◆ Task to complete
Using the data below, return the stretch from the line that contains "theorem drawState_covered_iff (hx" through the line that contains "theorem drawState_twice_cell (hx", both included, exactly as it stands and nothing beyond it.

◆ Materials provided
/-- The host's reset of a filled ROM meets the invariant (R180, R181). -/
theorem State.RomFilled.hostReset_inv {s : State} (h : s.RomFilled) : s.hostReset.Inv :=
  ⟨h, (State.faultAgrees_iff_none (by simp)).2 rfl, rfl⟩

theorem State.withLaunch_romLen_val (s : State) {image : List Byte} (input : Nibble) (h : image.length ≤ 16) :
    (s.withLaunch image input).romLen.val = image.length := by
  rw [State.withLaunch_romLen, Fin.val_ofNat, Nat.mod_eq_of_lt (by omega)]

/-- A launched image that fits fills the ROM (R32, R56). -/
theorem State.withLaunch_romFilled (s : State) {image : List Byte} (input : Nibble) (h : image.length ≤ 16) :
    (s.withLaunch image input).RomFilled := by
  rw [State.RomFilled, s.withLaunch_romLen_val input h, State.withLaunch_rom, cellsFrom_addresses,
    List.range_eq_range']

end Sys2Proof.Machine
end

section
/-! The statements on the state: the invariant, frames, what is read, reset and launch. -/

namespace Sys2Proof.Machine

/-- Settles O47: each part of the invariant is kept on its own. -/
theorem stepKeepsInvariant : Obligations.StepKeepsInvariant := by
  intro s t ⟨hrom, hfault, hport⟩ h
  exact ⟨step_romFilled hrom h, step_faultAgrees hfault h, step_portAgrees hport h⟩

/-- Settles O11: a filled ROM leaves out the one case in which the step is refused. -/
theorem stepTotalOnFilledRom : Obligations.StepTotalOnFilledRom := by
  intro s hs
  rw [step]
  obtain ⟨_, hf⟩ | ⟨_, _, hf⟩ | ⟨_, hpc, hnone, hf⟩ | ⟨_, i, _, _, _, _, hf⟩ | ⟨_, _, _, _, _, _, hf⟩ :=
    s.fetched_cases <;> rw [hf]
  · exact ⟨_, rfl⟩
  · exact ⟨_, rfl⟩
  · have hsome := hs.read_isSome s.pc.toNat
    simp [hnone, hpc] at hsome
  · exact ⟨_, exec_eq_phases i s⟩
  · exact ⟨_, rfl⟩

/-- Settles O26: EXECUTE of these instructions writes one register and the carry. -/
theorem registerInstructionFrame : Obligations.RegisterInstructionFrame := by
  intro i s t h
  constructor
  · rintro (rfl | rfl | ⟨im, rfl⟩ | ⟨im, rfl⟩) <;>
      exact ⟨exec_b h, exec_samePort h rfl, exec_sameLaunchAndFault h⟩
  · rintro (rfl | rfl | ⟨im, rfl⟩ | ⟨im, rfl⟩) <;>
      exact ⟨exec_a h, exec_samePort h rfl, exec_sameLaunchAndFault h⟩

/-- Settles O27: EXECUTE of OUT writes the port and the carry. -/
theorem outputInstructionFrame : Obligations.OutputInstructionFrame := by
  rintro i s t (rfl | ⟨im, rfl⟩) h <;> exact ⟨exec_a h, exec_b h, exec_sameLaunchAndFault h⟩

/-- Settles O28: EXECUTE of a jump writes the carry alone. -/
theorem jumpInstructionFrame : Obligations.JumpInstructionFrame := by
  rintro i s t ⟨im, rfl | rfl⟩ h <;>
    exact ⟨exec_a h, exec_b h, exec_samePort h rfl, exec_sameLaunchAndFault h⟩

/-- Settles O39: EXECUTE of OUT sets the output and appends it to whatever trace there is; every other one leaves both
alone. -/
theorem outputNeverRead : Obligations.OutputNeverRead := by
  intro i s p tr
  obtain ⟨t, h⟩ : ∃ t, exec i s = .next t := ⟨_, exec_eq_phases i s⟩
  refine ⟨t, h, fun hw => ⟨exec_traced h hw, ?_⟩, fun hw => ?_⟩
  · refine exec_of_execute_eq_update (offControl_setPort t.portOutput (tr ++ [t.portOutput])) h rfl ?_
    rw [exec_portOutput h]
    cases i with
    | outB => rfl
    | outIm im => rfl
    | _ => cases hw
  · refine exec_of_execute_eq_update (offControl_setPort p tr) h rfl ?_
    cases i with
    | outB => cases hw
    | outIm im => cases hw
    | _ => rfl

/-- Settles O40: replacing the input passes through EXECUTE of every instruction but IN. -/
theorem inputReadByInAlone : Obligations.InputReadByInAlone := by
  intro i s v hA hB
  refine exec_keeps_update (offControl_setInput v) (s := s) rfl ?_
  cases i with
  | inA => exact absurd rfl hA
  | inB => exact absurd rfl hB
  | _ => rfl

/-- Settles O41: replacing a register is undone by EXECUTE of an instruction that overwrites it, and passes through
that of one that keeps it. -/
theorem registersReadWhereNamed : Obligations.RegistersReadWhereNamed := by
  refine ⟨fun i s v hmov hadd => ⟨?_, fun him hreg hin => ?_⟩, fun i s v hmov hout hadd => ⟨?_, fun him hreg hin => ?_⟩⟩
  · rintro (⟨im, rfl⟩ | rfl | rfl) <;> exact exec_eq_of_execute_eq rfl rfl
  · refine exec_keeps_update (offControl_writeReg .A v) (s := s) rfl ?_
    cases i with
    | movBA => exact absurd rfl hmov
    | addAIm im => exact absurd rfl (hadd im)
    | movAIm im => exact absurd rfl (him im)
    | movAB => exact absurd rfl hreg
    | inA => exact absurd rfl hin
    | _ => rfl
  · rintro (⟨im, rfl⟩ | rfl | rfl) <;> exact exec_eq_of_execute_eq rfl rfl
  · refine exec_keeps_update (offControl_writeReg .B v) (s := s) rfl ?_
    cases i with
    | movAB => exact absurd rfl hmov
    | outB => exact absurd rfl hout
    | addBIm im => exact absurd rfl (hadd im)
    | movBIm im => exact absurd rfl (him im)
    | movBA => exact absurd rfl hreg
    | inB => exact absurd rfl hin
    | _ => rfl

/-- Settles O49: the launched state is the reset of a filled ROM, and the image's cells read as the image. -/
theorem launchPlacesImage : Obligations.LaunchPlacesImage := by
  intro image input hlen
  refine ⟨(State.reset.withLaunch image input).hostReset, ?_,
    (State.reset.withLaunch_romFilled input hlen).hostReset_inv, rfl, rfl, rfl, rfl, rfl, rfl, rfl, rfl, fun addr => ?_,
    State.reset.withLaunch_romLen_val input hlen, rfl⟩
  · simp [launch, imageWellFormed, Config.romCapacity, hlen]
  · have hread := Memory.read_cellsFrom 0 image addr
    rwa [Nat.zero_add] at hread

/-- Settles O45: `State.reset` is its own host reset, so the reset laws cover both. -/
theorem resetValues : Obligations.ResetValues := by
  intro s hs
  obtain ⟨u, rfl⟩ : ∃ u : State, s = u.hostReset := by
    rcases hs with rfl | ⟨u, h⟩
    · exact ⟨State.reset, rfl⟩
    · exact ⟨u, (Host.Outcome.next.inj h).symm⟩
  simp

/-- Settles O46: the empty ROM is filled, and reset is its own host reset. -/
theorem resetSatisfiesInvariant : Obligations.ResetSatisfiesInvariant :=
  State.RomFilled.hostReset_inv (s := State.reset) rfl

end Sys2Proof.Machine
end
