-- ==== Sys2Proof/Safety.lean ====
section
/-! DEFINITION. What claims call a safe run: the named conditions of rule R272, and the invariants of the machine. -/

namespace Sys2Proof.Machine

/-- Faulted: a step from the state returns an error (rule R272). -/
def State.Faulted (s : State) : Prop := ∃ e, step s = .fault e

/-- Stopped: the word at `PC` is `1nnn` with `nnn = PC` (rule R272). -/
def State.Stopped (s : State) : Prop := ∃ nnn : Addr12, fetchWord s = .ok (0x1#4 ++ nnn) ∧ s.pc = nnn.setWidth 16

/-- Waiting: the word at `PC` is `Fx0A` and no key is pressed (rules R222, R272). -/
def State.Waiting (s : State) : Prop := (∃ x : Nibble, fetchWord s = .ok (0xF#4 ++ x ++ 0x0A#8)) ∧ s.keys = 0

/-- Safe: a step from the state commits. -/
def State.Safe (s : State) : Prop := ∃ t, step s = .next t

/-- Memory is in its canonical form. -/
def State.MemoryCanonical (s : State) : Prop := Memory.wf s.mem

/-- What rule R29 says every return address is: at most 0x1000. -/
def State.ReturnsBounded (s : State) : Prop := ∀ k : Fin 16, s.stack[k].toNat ≤ 0x1000

/-- What rule R29 says of `PC` once a step has committed: at most 0x10FE, so that no sum on it passes 16 bits. -/
def State.PcBounded (s : State) : Prop := s.pc.toNat ≤ 0x10FE

end Sys2Proof.Machine
end

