/-- A draw turns over the cells under the sprite and no others, and flags that one of them was 1. -/
theorem drawCells_drawnCells (msbFirst : Bool) (x y n : Nibble) (s : State) :
    (drawCells (s.drawnCells msbFirst x y n) false s.fb).1 = (s.drawnCells msbFirst x y n).any s.cell ∧
    ∀ j, (drawState msbFirst x y n s).cell j = (s.cell j ^^ decide (j ∈ s.drawnCells msbFirst x y n)) := by
  have hn := nibble_lt n
  have hnodup : (s.drawnCells msbFirst x y n).Nodup := spriteCells_nodup _ _ _ _ (by rw [State.length_dataBytes]; omega)
  exact drawCells_eq _ false s.fb hnodup fun _ => spriteCells_lt

theorem drawState_cell_of_covered (h : Covered msbFirst x y n s j) : (drawState msbFirst x y n s).cell j = !s.cell j := by
  rw [(drawCells_drawnCells msbFirst x y n s).2, decide_eq_true (mem_drawnCells.mpr h), Bool.xor_true]

theorem drawState_cell_of_not_covered (h : ¬Covered msbFirst x y n s j) :
    (drawState msbFirst x y n s).cell j = s.cell j := by
  rw [(drawCells_drawnCells msbFirst x y n s).2, decide_eq_false (mem_drawnCells.not.mpr h), Bool.xor_false]

theorem drawState_flagIs (msbFirst : Bool) (x y n : Nibble) (s : State) :
    FlagIs (∃ j < 2048, Covered msbFirst x y n s j ∧ s.cell j = true) (drawState msbFirst x y n s) := by
  have hhit : (drawCells (s.drawnCells msbFirst x y n) false s.fb).1 = true ↔
      ∃ j < 2048, Covered msbFirst x y n s j ∧ s.cell j = true := by
    rw [(drawCells_drawnCells msbFirst x y n s).1, List.any_eq_true]
    constructor
    · rintro ⟨j, hj, hcell⟩
      exact ⟨j, spriteCells_lt hj, mem_drawnCells.mp hj, hcell⟩
    · rintro ⟨j, -, hj, hcell⟩
      exact ⟨j, mem_drawnCells.mpr hj, hcell⟩
  have hflag := flagByte_isFlagOf hhit
  rwa [← drawState_flag] at hflag

theorem drawState_drawn (msbFirst : Bool) (x y n : Nibble) (s : State) :
    Drawn msbFirst x y n s (drawState msbFirst x y n s) :=
  ⟨fun _ _ => ⟨drawState_cell_of_covered, drawState_cell_of_not_covered⟩, drawState_flagIs msbFirst x y n s,
    advances_of_pc_eq rfl⟩

/-- A draw leaves what the next draw of the same sprite reads: `I`, the bytes there, and the coordinates, unless `VF` is one. -/
theorem drawState_covered_iff (hx : x ≠ 15) (hy : y ≠ 15) :
    Covered msbFirst x y n (drawState msbFirst x y n s) j ↔ Covered msbFirst x y n s j := by
  have hreg (r : Nibble) (hr : r ≠ 15) : (drawState msbFirst x y n s).reg r = s.reg r :=
    (unchanged_drawState s msbFirst x y n).1 r (by simpa using hr)
  have hi : (drawState msbFirst x y n s).i = s.i := rfl
  have hmem (a : Nat) : (drawState msbFirst x y n s).readByte a = s.readByte a := rfl
  simp only [Covered, hreg x hx, hreg y hy, hi, hmem]

/-- Drawn again, the sprite turns its cells back. -/
theorem drawState_twice_cell (hx : x ≠ 15) (hy : y ≠ 15) :
    (drawState msbFirst x y n (drawState msbFirst x y n s)).cell j = s.cell j := by
  by_cases hj : Covered msbFirst x y n s j
  · rw [drawState_cell_of_covered ((drawState_covered_iff hx hy).mpr hj), drawState_cell_of_covered hj, Bool.not_not]
  · rw [drawState_cell_of_not_covered ((drawState_covered_iff hx hy).not.mpr hj), drawState_cell_of_not_covered hj]

/-- The second draw meets a 1 where the first met a 0. -/
theorem drawState_twice_flagIs (hx : x ≠ 15) (hy : y ≠ 15) :
    FlagIs (∃ j < 2048, Covered msbFirst x y n s j ∧ s.cell j = false)
      (drawState msbFirst x y n (drawState msbFirst x y n s)) := by
  have hmet : (∃ j < 2048, Covered msbFirst x y n (drawState msbFirst x y n s) j ∧
      (drawState msbFirst x y n s).cell j = true) ↔ ∃ j < 2048, Covered msbFirst x y n s j ∧ s.cell j = false := by
    refine exists_congr fun j => and_congr_right fun _ => ?_
    rw [drawState_covered_iff hx hy]
    refine and_congr_right fun hj => ?_
    rw [drawState_cell_of_covered hj, Bool.not_eq_true']
  have hflag := drawState_flagIs msbFirst x y n (drawState msbFirst x y n s)
  rwa [hmet] at hflag

/-! ### Whether the sprite's bytes exist (rule R54) -/

theorem execDrwIn_of_fits (h : SpriteFits n s) : execDrwIn msbFirst x y n s = .next (drawState msbFirst x y n s) := by
  unfold SpriteFits at h
  exact withData_of_fits (by omega)

theorem ownError_drw_of_not_fits (h : ¬SpriteFits n s) :
    OwnError (.drw x y n) s (.outOfBounds .data (max s.i.toNat 4096)) := by
  unfold SpriteFits at h
  exact ⟨by omega, by omega, rfl⟩

end

end Sys2Proof.Claims
end

section
/-! PROOFS. O54, O55, O56: the draw. -/

namespace Sys2Proof.Proofs

open Sys2Proof.Machine Sys2Proof.Claims

/-- Settles O55, by induction on the rows: a row's columns are all different modulo 64, and its cells are in no later row. -/
theorem aSpriteTouchesNoCellTwice : Obligations.ASpriteTouchesNoCellTwice :=
  fun msbFirst vx vy _ hlen => spriteCells_nodup msbFirst vx vy 0 (hlen.trans (by decide))

/-- Settles O54: the cells under the sprite are all different, so each is turned over once, in either bit order. -/
theorem drawTogglesTheCoveredCells : Obligations.DrawTogglesTheCoveredCells := fun x y n s =>
  ⟨fun hfits => completes_of_exec (execDrwIn_of_fits hfits) (drawState_drawn true x y n s),
    fun hpast => exec_fault_iff.mpr (ownError_drw_of_not_fits hpast), fun p _ =>
    ⟨fun hfits => ⟨_, execDrwIn_of_fits hfits, unchanged_drawState s p.spriteMsbFirst x y n, drawState_drawn _ x y n s⟩,
      fun hpast => execWith_fault_iff.mpr (ownError_drw_of_not_fits hpast)⟩⟩
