-- ==== Sys2Proof/Machine/Defaults.lean ====
section
/-! DEFINITION. The default parameter values of 00_scope.md R9. -/

namespace Sys2Proof.Machine

/-- The defaults of 00_scope.md R9. The opcode values, the data-pointer code and the acknowledgement
pattern are the ones the spec marks as general knowledge (93_implementation_defined.md G2 to G4);
P_CMD_WBP has no value (30_encoding.md R93). -/
def defaultParams : Params where
  pollLimit := 10
  cmdDrst := 0xF0
  cmdWcfg := 0xD2
  cmd1wrs := 0xB4
  cmd1wsb := 0x87
  cmd1wwb := 0xA5
  cmd1wrb := 0x96
  cmdSrp := 0xE1
  cmd1wt := 0x78
  cmdWbp := none
  ptrData := 0xE1
  resetAckMask := 0xDF
  resetAck := 0x10
  bufSize := 256
  wbpSendBit := true
  ldfExitResets := false

end Sys2Proof.Machine
end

◆ Result
theorem drawState_covered_iff (hx : x ≠ 15) (hy : y ≠ 15) :
    Covered msbFirst x y n (drawState msbFirst x y n s) j ↔ Covered msbFirst x y n s j := by
  have hreg (r : Nibble) (hr : r ≠ 15) : (drawState msbFirst x y n s).reg r = s.reg r :=
    (unchanged_drawState s msbFirst x y n).1 r (by simpa using hr)
  have hi : (drawState msbFirst x y n s).i = s.i := rfl
  have hmem (a : Nat) : (drawState msbFirst x y n s).readByte a = s.readByte a := rfl
  simp only [Covered, hreg x hx, hreg y hy, hi, hmem]

/-- Drawn again, the sprite turns its cells back. -/
theorem drawState_twice_cell (hx : x ≠ 15) (hy : y ≠ 15) :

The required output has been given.